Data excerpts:
= = = = =

/-! ### Launching (R248 to R263) -/

/-- A grid that has been taken and has not retired (R254), by lseq. -/
structure Grid where
  ctx : Nat
  lrec : Rec
  depth : Nat := 1
  /-- The posting team and its grid's lseq (R264). -/
  posterTeam : Option Nat := none
  posterGrid : Option Nat := none
  /-- Held by preempt (R284). -/
  held : Bool := false
  /-- Teams not yet started are those of linear index `next` and above. -/
  next : Nat := 0
  ended : Nat := 0
  returned : Nat := 0
  /-- Largest WCT of its status entries (R263). -/
  statWct : Nat := 0
  /-- The instant at which its unstarted teams joined the start order (R261). -/
  joined : Nat := 0
  /-- The configuration block, 256 bytes, or empty (R221). -/
  config : List Byte := []
  /-- Its task ended by a shred: no completion signal (R356). -/
  shredded : Bool := false
  /-- Pages for which a signal or status store waits, and pages whose service was refused (R269). -/
  pages : List Nat := []
  refused : List Nat := []
  /-- A signal or status store waits for a version's place, or for a version of a writer to go (R342, R346). -/
  full : Bool := false
deriving DecidableEq, Repr

/-! ### Tasks, versions, carbons (12) -/

/-- A version of a 512-byte line (R338): its writer, and the bytes written, by offset in the line. -/
structure Version where
  ctx : Nat
  line : Nat
  writer : Writer
  launch : Nat
  cells : List Host.Cell
  spilled : Bool
deriving DecidableEq, Repr, Inhabited

/-- A carbon (R352). -/
structure Carbon where
  ctx : Nat
  num : Nat
  parent : Nat
  postmark : Nat
  depth : Nat
  owner : Option Nat
deriving DecidableEq, Repr, Inhabited

/-! ### Accesses on their way to the slices -/

/-- The tags of an access (R30): core, context, carbon, and the task and its launch, if any. -/
structure Tags where
  core : Nat
  ctx : Nat
  carbon : Nat
  task : Option (Nat × Nat)
deriving DecidableEq, Repr, Inhabited

/-- What a lane's global access does. -/
inductive FKind
  | ld (sz : Sz) (hint : Hint)
  /-- A load of the dead-letter window, at an offset (R186). -/
  | win (off : Nat) (sz : Sz)
  /-- A pad load, at a pad offset: read, and waiting to be delivered (R164). -/
  | pld (off : Nat) (sz : Sz)
  | st (sz : Sz)
  | rmw (fn : AFn) (ty : Ty)
  | red (fn : AFn) (ty : Ty)
  | qpush
  | qpop
  | tagr
  | tagw
  | ldp (off : Nat) (pt : Nat)
  | xlq (fill wr : Bool)
  | pref (l1 : Bool)
  /-- kvx of a sequence and position; `ptr` is the pool (R393). -/
  | kvx (seq pos : Nat) (wr : Bool)
  /-- A value that is ready and only waits to be delivered (prmw, acts of other engines). -/
  | done (hi lo : Word) (poison : Bool)
  /-- Fabric accesses whose requests are out (14): fld, fst (with its size), frmw. -/
  | fabLd (sz : Sz)
  | fabSt (sz : Sz)
  | fabRmw
deriving DecidableEq, Repr, Inhabited

/-- How far an access is. -/
inductive FStage
  | ready                      -- translated, on its way
  | page (p : Nat)             -- waits for frame service of its page (R179)
  | fail (cause : Nat)         -- its translation has failed, its record still to be formed (R184)
  | post (qid : Nat)           -- failed, its record not yet placed (R187)
  | bad                        -- to be delivered with poison (R177)
  | edge (w : Nat)             -- waits for a ninth reader edge, on task w (R346)
  | got (v : DWord)            -- read at its read instant, not yet delivered
  | owed                       -- saved with its team, to be issued again at resume (R164)
deriving DecidableEq, Repr, Inhabited

/-- An issued access of a lane that is not yet delivered or performed, by number in issue order. -/
structure Flight where
  tid : Nat
  lid : Nat
  tags : Tags
  kind : FKind
  /-- The pointer as formed (R135), and the physical address and leaf of its translation. -/
  ptr : DWord := 0
  pa : Nat := 0
  leaf : DWord := 0
  data : DWord := 0
  /-- D; 224 for none. -/
  d : Nat := 224
  wide : Bool := false
  stage : FStage := .ready
  /-- Clause address, slot and class of the word (R185). -/
  h : Addr := 0
  slot : Nat := 0
  cls : Nat := 0
  /-- Lease length for its fill (R148), and the cycle in which its word issued (R144). -/
  lease : Nat := 256
  exe : Nat := 0
  /-- B's code, and COUNT of the clause (R102, R185). -/
  breg : Nat := 0
  count : Nat := 0
  /-- A page whose service was refused while the access waited (R179). -/
  refused : Bool := false
  /-- Its wait for a ninth edge has been counted (R369). -/
  counted : Bool := false
  /-- The second register of its pair is delivered without poison: a poll (R228). -/
  clean : Bool := false
  /-- Further pointers at which its reads have failed, each with the cause (R393). -/
  also : List (DWord × Nat) := []
  /-- Its write waits for a version's place (R342). -/
  full : Bool := false
  /-- The team index and role of its lane, for the record of an access that outlives its team (R417). -/
  tlin : Nat := 0
  role : Nat := 0
  /-- kvx: parts of the slots that it copies that have been read ahead, and whether its writes are left, in units of so many words (R393,
  R476). -/
  early : List (Bool × Nat × List Byte) := []
  lag : Option Nat := none
deriving DecidableEq, Repr, Inhabited

/-! ### Engine commands (01) -/

/-- How far an engine command is (R15, R25, R33). -/
inductive CmdSt
  | queued
  | run
  | post (qid : Nat)                       -- failed, its record group not yet placed (R27)
  | ended (status : Word) (failed : Bool)  -- only the fill of D is left
deriving DecidableEq, Repr, Inhabited

/-- A place of an engine's step: a pad offset, or a pointer with the physical address and the leaf of its translation. -/
structure EngPlace where
  pad : Bool
  at_ : Nat
  pa : Nat := 0
  leaf : Nat := 0
deriving DecidableEq, Repr, Inhabited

= = = = =

Task: Repeat all the data, every line exactly.

Response:
/-! ### Launching (R248 to R263) -/

/-- A grid that has been taken and has not retired (R254), by lseq. -/
structure Grid where
  ctx : Nat
  lrec : Rec
  depth : Nat := 1
  /-- The posting team and its grid's lseq (R264). -/
  posterTeam : Option Nat := none
  posterGrid : Option Nat := none
  /-- Held by preempt (R284). -/
  held : Bool := false
  /-- Teams not yet started are those of linear index `next` and above. -/
  next : Nat := 0
  ended : Nat := 0
  returned : Nat := 0
  /-- Largest WCT of its status entries (R263). -/
  statWct : Nat := 0
  /-- The instant at which its unstarted teams joined the start order (R261). -/
  joined : Nat := 0
  /-- The configuration block, 256 bytes, or empty (R221). -/
  config : List Byte := []
  /-- Its task ended by a shred: no completion signal (R356). -/
  shredded : Bool := false
  /-- Pages for which a signal or status store waits, and pages whose service was refused (R269). -/
  pages : List Nat := []
  refused : List Nat := []
  /-- A signal or status store waits for a version's place, or for a version of a writer to go (R342, R346). -/
  full : Bool := false
deriving DecidableEq, Repr

/-! ### Tasks, versions, carbons (12) -/

/-- A version of a 512-byte line (R338): its writer, and the bytes written, by offset in the line. -/
structure Version where
  ctx : Nat
  line : Nat
  writer : Writer
  launch : Nat
  cells : List Host.Cell
  spilled : Bool
deriving DecidableEq, Repr, Inhabited

/-- A carbon (R352). -/
structure Carbon where
  ctx : Nat
  num : Nat
  parent : Nat
  postmark : Nat
  depth : Nat
  owner : Option Nat
deriving DecidableEq, Repr, Inhabited

/-! ### Accesses on their way to the slices -/

/-- The tags of an access (R30): core, context, carbon, and the task and its launch, if any. -/
structure Tags where
  core : Nat
  ctx : Nat
  carbon : Nat
  task : Option (Nat × Nat)
deriving DecidableEq, Repr, Inhabited

/-- What a lane's global access does. -/
inductive FKind
  | ld (sz : Sz) (hint : Hint)
  /-- A load of the dead-letter window, at an offset (R186). -/
  | win (off : Nat) (sz : Sz)
  /-- A pad load, at a pad offset: read, and waiting to be delivered (R164). -/
  | pld (off : Nat) (sz : Sz)
  | st (sz : Sz)
  | rmw (fn : AFn) (ty : Ty)
  | red (fn : AFn) (ty : Ty)
  | qpush
  | qpop
  | tagr
  | tagw
  | ldp (off : Nat) (pt : Nat)
  | xlq (fill wr : Bool)
  | pref (l1 : Bool)
  /-- kvx of a sequence and position; `ptr` is the pool (R393). -/
  | kvx (seq pos : Nat) (wr : Bool)
  /-- A value that is ready and only waits to be delivered (prmw, acts of other engines). -/
  | done (hi lo : Word) (poison : Bool)
  /-- Fabric accesses whose requests are out (14): fld, fst (with its size), frmw. -/
  | fabLd (sz : Sz)
  | fabSt (sz : Sz)
  | fabRmw
deriving DecidableEq, Repr, Inhabited

/-- How far an access is. -/
inductive FStage
  | ready                      -- translated, on its way
  | page (p : Nat)             -- waits for frame service of its page (R179)
  | fail (cause : Nat)         -- its translation has failed, its record still to be formed (R184)
  | post (qid : Nat)           -- failed, its record not yet placed (R187)
  | bad                        -- to be delivered with poison (R177)
  | edge (w : Nat)             -- waits for a ninth reader edge, on task w (R346)
  | got (v : DWord)            -- read at its read instant, not yet delivered
  | owed                       -- saved with its team, to be issued again at resume (R164)
deriving DecidableEq, Repr, Inhabited

/-- An issued access of a lane that is not yet delivered or performed, by number in issue order. -/
structure Flight where
  tid : Nat
  lid : Nat
  tags : Tags
  kind : FKind
  /-- The pointer as formed (R135), and the physical address and leaf of its translation. -/
  ptr : DWord := 0
  pa : Nat := 0
  leaf : DWord := 0
  data : DWord := 0
  /-- D; 224 for none. -/
  d : Nat := 224
  wide : Bool := false
  stage : FStage := .ready
  /-- Clause address, slot and class of the word (R185). -/
  h : Addr := 0
  slot : Nat := 0
  cls : Nat := 0
  /-- Lease length for its fill (R148), and the cycle in which its word issued (R144). -/
  lease : Nat := 256
  exe : Nat := 0
  /-- B's code, and COUNT of the clause (R102, R185). -/
  breg : Nat := 0
  count : Nat := 0
  /-- A page whose service was refused while the access waited (R179). -/
  refused : Bool := false
  /-- Its wait for a ninth edge has been counted (R369). -/
  counted : Bool := false
  /-- The second register of its pair is delivered without poison: a poll (R228). -/
  clean : Bool := false
  /-- Further pointers at which its reads have failed, each with the cause (R393). -/
  also : List (DWord × Nat) := []
  /-- Its write waits for a version's place (R342). -/
  full : Bool := false
  /-- The team index and role of its lane, for the record of an access that outlives its team (R417). -/
  tlin : Nat := 0
  role : Nat := 0
  /-- kvx: parts of the slots that it copies that have been read ahead, and whether its writes are left, in units of so many words (R393,
  R476). -/
  early : List (Bool × Nat × List Byte) := []
  lag : Option Nat := none
deriving DecidableEq, Repr, Inhabited

/-! ### Engine commands (01) -/

/-- How far an engine command is (R15, R25, R33). -/
inductive CmdSt
  | queued
  | run
  | post (qid : Nat)                       -- failed, its record group not yet placed (R27)
  | ended (status : Word) (failed : Bool)  -- only the fill of D is left
deriving DecidableEq, Repr, Inhabited

/-- A place of an engine's step: a pad offset, or a pointer with the physical address and the leaf of its translation. -/
structure EngPlace where
  pad : Bool
  at_ : Nat
  pa : Nat := 0
  leaf : Nat := 0
deriving DecidableEq, Repr, Inhabited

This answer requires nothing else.